Georgia State Parks and Historic Sites
  
Hike Inn - Construction Details
This small remote inn, tucked away high in the beautiful North Georgia mountains near the beginning of the Appalachian Trail, can be reached only by a five mile wilderness hike.

The architecture of the inn is a reflection of a typical Japanese inn. The Hike Inn cascades down the natural course of the mountainside in five separate overlapping building units supported above ground on poles.

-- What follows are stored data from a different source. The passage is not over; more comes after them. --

-- ==== Sys2Proof/Machine/Device.lean ====
section
/-! DEFINITION. The device and its host: bring-up, attestation, sensors, registers, arm aliases, reward windows, host accesses,
power, the darner (R64, R96, R123, R259, R301, R318, R324, R325, R334, R341 to R347; log 6, log 23). -/

namespace Sys2Proof.Machine

/-! ## Bring-up (R343, R344) -/

/-- The boot ROM accepts the public key: its digest is the fused one (R344). -/
def keyAccepted (s : State) : Bool := Config.sha3 1312 s.bootKey == s.keyFuse

/-- The failing check of an image: fcode 1 digest, 2 signature, 3 version (R344). -/
def imageCode (s : State) (x : Image) : Nat :=
  if Config.sha3 x.len x.body ≠ x.digest then 1
  else if !keyAccepted s || !Config.verifies s.bootKey x.digest x.sig then 2
  else if x.ver < s.rollback then 3
  else 0

/-- A port's own version and features: CXL 3, and bits for standard and latency-optimised 256-byte flits, back-invalidate, port
interleave and IDE (R324; the numbers are the model's, log 6). -/
def portVersion : Nat := 3
def portFeatures : Nat := 31

/-- A port trains, on its own, to the highest version and the features that both sides support (R8): CXL 3.x with one of the two 256-byte
flit modes, for nothing else is supported (R324). -/
def trainPort (p : Port) : Port :=
  match p.offer with
  | some o =>
    if o.1 < portVersion ∨ o.2 % 4 = 0 then { p with up := false }
    else { p with up := true, ver := min portVersion o.1, feat := o.2 &&& portFeatures, keys := [] }
  | none => { p with up := false }

/-- The images that bring-up loads: those before the first that is refused; each runs at the highest version that both sides support
(R8, R343, R344). -/
def loadImages (s : State) : List Image → List Image
  | [] => []
  | x :: r =>
    if imageCode s x ≠ 0 then x :: r else { x with runs := some (min (Config.imageVersion x.kind) x.ver) } :: loadImages s r

/-- A host access reaches device memory through a port that is up and has negotiated back-invalidate (R324). -/
def hostCoherent (s : State) : Bool := vany s.ports fun p => p.up && bitAt p.feat 2

/-- Both host ports after their training. -/
def trainPorts (s : State) : State := { s with ports := vmap s.ports trainPort }

/-- A host port is *up*: the device has a host. -/
def hostUp (s : State) : Bool := (hostPort s).isSome

/-- The fcode of bring-up; 0 when every step passes: images in order, stacks, host ports (R343, R345). Where one port trains, it carries
all traffic (R324; log 6). -/
def bringUpCode (s : State) : Nat :=
  let c := (s.images.map (imageCode s)).find? (· != 0)
  c.getD (if !s.stacksOk then 4 else if !hostUp (trainPorts s) then 5 else 0)

/-- Step 2 of bring-up: device memory is zero, *full* and without poison, and the error blocks are clear (R343). -/
def clearDevice (s : State) : State :=
  { s with mem := s.mem.filter (fun c => !isDevice c.1), gEmpty := [],
           gPoison := s.gPoison.filter (fun l => !isDevice (l * 64)), gLatent := s.gLatent.filter (fun l => !isDevice (l.1 * 64)),
           dies := vmap s.dies fun d => { d with err := Die.reset.err } }

/-- BRING_UP (R343): on a failure the later steps do not run. -/
def execBringUp (s : State) : Out :=
  if s.boot ≠ 0 then .next s
  else
    let c := bringUpCode s
    let s := if c = 0 ∨ c = 5 then clearDevice s else s
    let s := { s with images := loadImages s s.images }
    if c = 0 then .next { trainPorts s with boot := 1, links := Vector.replicate 16 Link.reset }
    else .next { s with boot := 2, fcode := BitVec.ofNat 6 c }

/-! ## Attestation (R346) -/

/-- A write of ATT = 1: the nonce and devid are taken, or the start is refused. -/
def startAttestation (s : State) : State :=
  if s.abusy then { s with aerr := true } else { s with abusy := true, attest := some (s.nonce, s.devid) }

/-- ATTESTATION_START (R346). -/
def execAttestationStart (s : State) : Out := .next (startAttestation s)

/-- Parts of given sizes in bytes, one after the other, as one value. -/
def joinParts (l : List (Nat × Nat)) : Nat := l.foldr (fun p n => p.2 % 256 ^ p.1 + 256 ^ p.1 * n) 0

/-- The length of parts in bytes. -/
def partsLen (l : List (Nat × Nat)) : Nat := l.foldl (fun n p => n + p.1) 0

/-- The parts of a report before its signature: nonce, devid, digest and version of every loaded image, in load order, public key
(R346). The sizes of devid and of a version are the model's (log 23). -/
def signedParts (s : State) (nonce : BitVec 256) (id : BitVec 16) : List (Nat × Nat) :=
  [(32, nonce.toNat), (2, id.toNat)] ++ (s.images.filter (·.runs.isSome)).flatMap (fun i => [(32, i.digest), (4, i.ver)]) ++ [(1312, s.idPub)]

/-- The report, with its signature over the digest of everything before it (R346). -/
def reportParts (s : State) (nonce : BitVec 256) (id : BitVec 16) : List (Nat × Nat) :=
  let l := signedParts s nonce id
  l ++ [(2420, Config.sign s.idKey (Config.sha3 (partsLen l) (joinParts l)))]

/-- ATTESTATION_DONE (R346): the report is written, and ABUSY is cleared. -/
def execAttestationDone (s : State) : Out :=
  match s.abusy, s.attest with
  | true, some a => .next { s with abusy := false, report := some (reportParts s a.1 a.2), attest := none }
  | true, none => .next { s with abusy := false }
  | false, _ => .next s

/-! ## Junction sensors (R342, R347) -/

/-- A sensor has reached 105 °C: TRIP is set, and the host is told. -/
def tripped (s : State) : State := sendMsi { s with trip := true } s.tvec.toNat none

/-- The sensors that are at or above 105 °C are now those of a list. -/
def senseHot (s : State) (l : List (Nat × Nat)) : State :=
  { s with dies := Vector.ofFn fun d => { s.dies.get d with hot := Vector.ofFn fun i => l.contains (d.val, i.val) } }

/-- A sensor of a list was below 105 °C before. -/
def newlyHot (s : State) (l : List (Nat × Nat)) : Bool :=
  l.any fun x => x.1 < 4 && x.2 < 4 && !(s.dies.get (Fin.ofNat 4 x.1)).hot.get (Fin.ofNat 4 x.2)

In this way the rugged natural landscape was not altered and the trees were preserved.

These building units are simply constructed of renewable lightweight common materials and incorporates technology such as composting toilets, solar energy panels, and natural ventilation to achieve sustainable design.

The inn provides minimal but adequate comforts so that people of all ages can safely experience a real wilderness adventure while being entertained and educated about the importance of protecting and sustaining our fragile North Georgia mountain environment.

Hike Inn Gains National Recognition
Back to Engineering and Construction page.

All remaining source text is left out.